Obituary: Oscar Peterson (2024)

After the phenomenal jazz-piano virtuoso Art Tatum died in 1956, the Canadian pianist Oscar Peterson, who had already been waiting in the wings for a decade, eased his formidable frame on to the throne. Like Tatum, Peterson had a Liszt-like technique (classical music's star pianists came to marvel at both of them), and could transform any melody into streams of spontaneous variations, sustain any tempo, use his left hand as freely as his right, and keep a faultless built-in rhythm section at work in his head. These skills made Peterson, who has died of kidney failure at the age of 82, one of the best-loved stars of the jazz mainstream.

Less charitable jazz purists might have held that he was the unfortunate victim of his spectacular technique. All his performances would feature the same mix of flooding arpeggios, cascading introductions and codas, ragtime and barrelhouse pastiches and solos at impossible tempos. Even after a stroke in 1993, he fought to rebuild much of his sweeping technical authority. The standard Peterson trio offering would be the uptempo tune (either a standard or an original that sounded like a standard), starting either solo or with minimal accompaniment.
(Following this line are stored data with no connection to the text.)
-- ==== Sys2Proof/Decode.lean ====
section
/-!
DEFINITION. Decoding the receive stream into requests (R66 to R68, R78), and the encoder that goes back.
-/

namespace Sys2Proof

/-- Why no request is decoded. No byte is refused (R68, R79): the one reason is that none has arrived. -/
inductive DecodeError where
  /-- The receive stream offers no byte. -/
  | noByte
  deriving DecidableEq, Repr

/-- `decode_req` (R68), total over all 256 bytes. -/
def decodeReq (b : Byte) : Instr :=
  if b = 0x41#8 then .reset
  else if b = 0x42#8 then .ps2data
  else if b = 0x43#8 then .ps2led
  else if b = 0x44#8 then .lptdata
  else if b = 0x45#8 then .lptread
  else if b = 0x46#8 then .lptctrl
  else if b = 0x47#8 then .lptbufdata
  else if b = 0x48#8 then .lptreadpend
  else if b = 0x49#8 then .lptsetmode
  else if b = 0x4A#8 then .ping
  else if b = 0x4B#8 then .bootloader
  else .unrecognized b

/-- The next request of the receive stream and the bytes after it: every request is one byte (R66, R78). -/
def decode : List Byte → Except DecodeError (Instr × List Byte)
  | [] => .error .noByte
  | b :: rest => .ok (decodeReq b, rest)

/-- The byte of a request (R67). -/
def encodeByte : Instr → Byte
  | .reset => 0x41#8
  | .ps2data => 0x42#8
  | .ps2led => 0x43#8
  | .lptdata => 0x44#8
  | .lptread => 0x45#8
  | .lptctrl => 0x46#8
  | .lptbufdata => 0x47#8
  | .lptreadpend => 0x48#8
  | .lptsetmode => 0x49#8
  | .ping => 0x4A#8
  | .bootloader => 0x4B#8
  | .unrecognized b => b

/-- A request as the bytes the host sends: one byte (R66). -/
def encode (i : Instr) : List Byte := [encodeByte i]

/-- `n` bytes of the number `w`, its least significant byte first. -/
def lowBytes : Nat → Nat → List Byte
  | 0, _ => []
  | n + 1, w => BitVec.ofNat 8 w :: lowBytes n (w / 256)

/-- The bytes of an opcode-table word of `nbits` bits: at least the one byte every request has. -/
def tableBytes (nbits w : Nat) : List Byte := lowBytes (max 1 (nbits / 8)) w

/-- The request this decoder reads from a word of spec/opcode_table.json, where the request takes all of it. -/
def decodeTableWord (nbits w : Nat) : Option Instr :=
  match decode (tableBytes nbits w) with
  | .ok (i, []) => some i
  | .ok (_, _ :: _) => none
  | .error _ => none

end Sys2Proof
end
It would grow in volume from piano and drums in the second chorus, and by the third become an unbroken cascade of runs the length of the keyboard, resolving in thumping chords, thumbs-down-the-keys ripples and churning, repeated phrases.

With cavalier glee, Peterson would apply this treatment to tunes ideally suited to it as well as those that were not, with ballads relapsing bizarrely into caresses at the end. Yet there was a true artist in him too. Deliciously liquid arpeggios and arching, yearning phrases would sometimes emerge once he was sure he had given his audiences what they initially expected, and such contrastingly patient and spacious music might then allow the eloquence of his frequently superb accompanists to flower, notably the work of the double-bassist Ray Brown.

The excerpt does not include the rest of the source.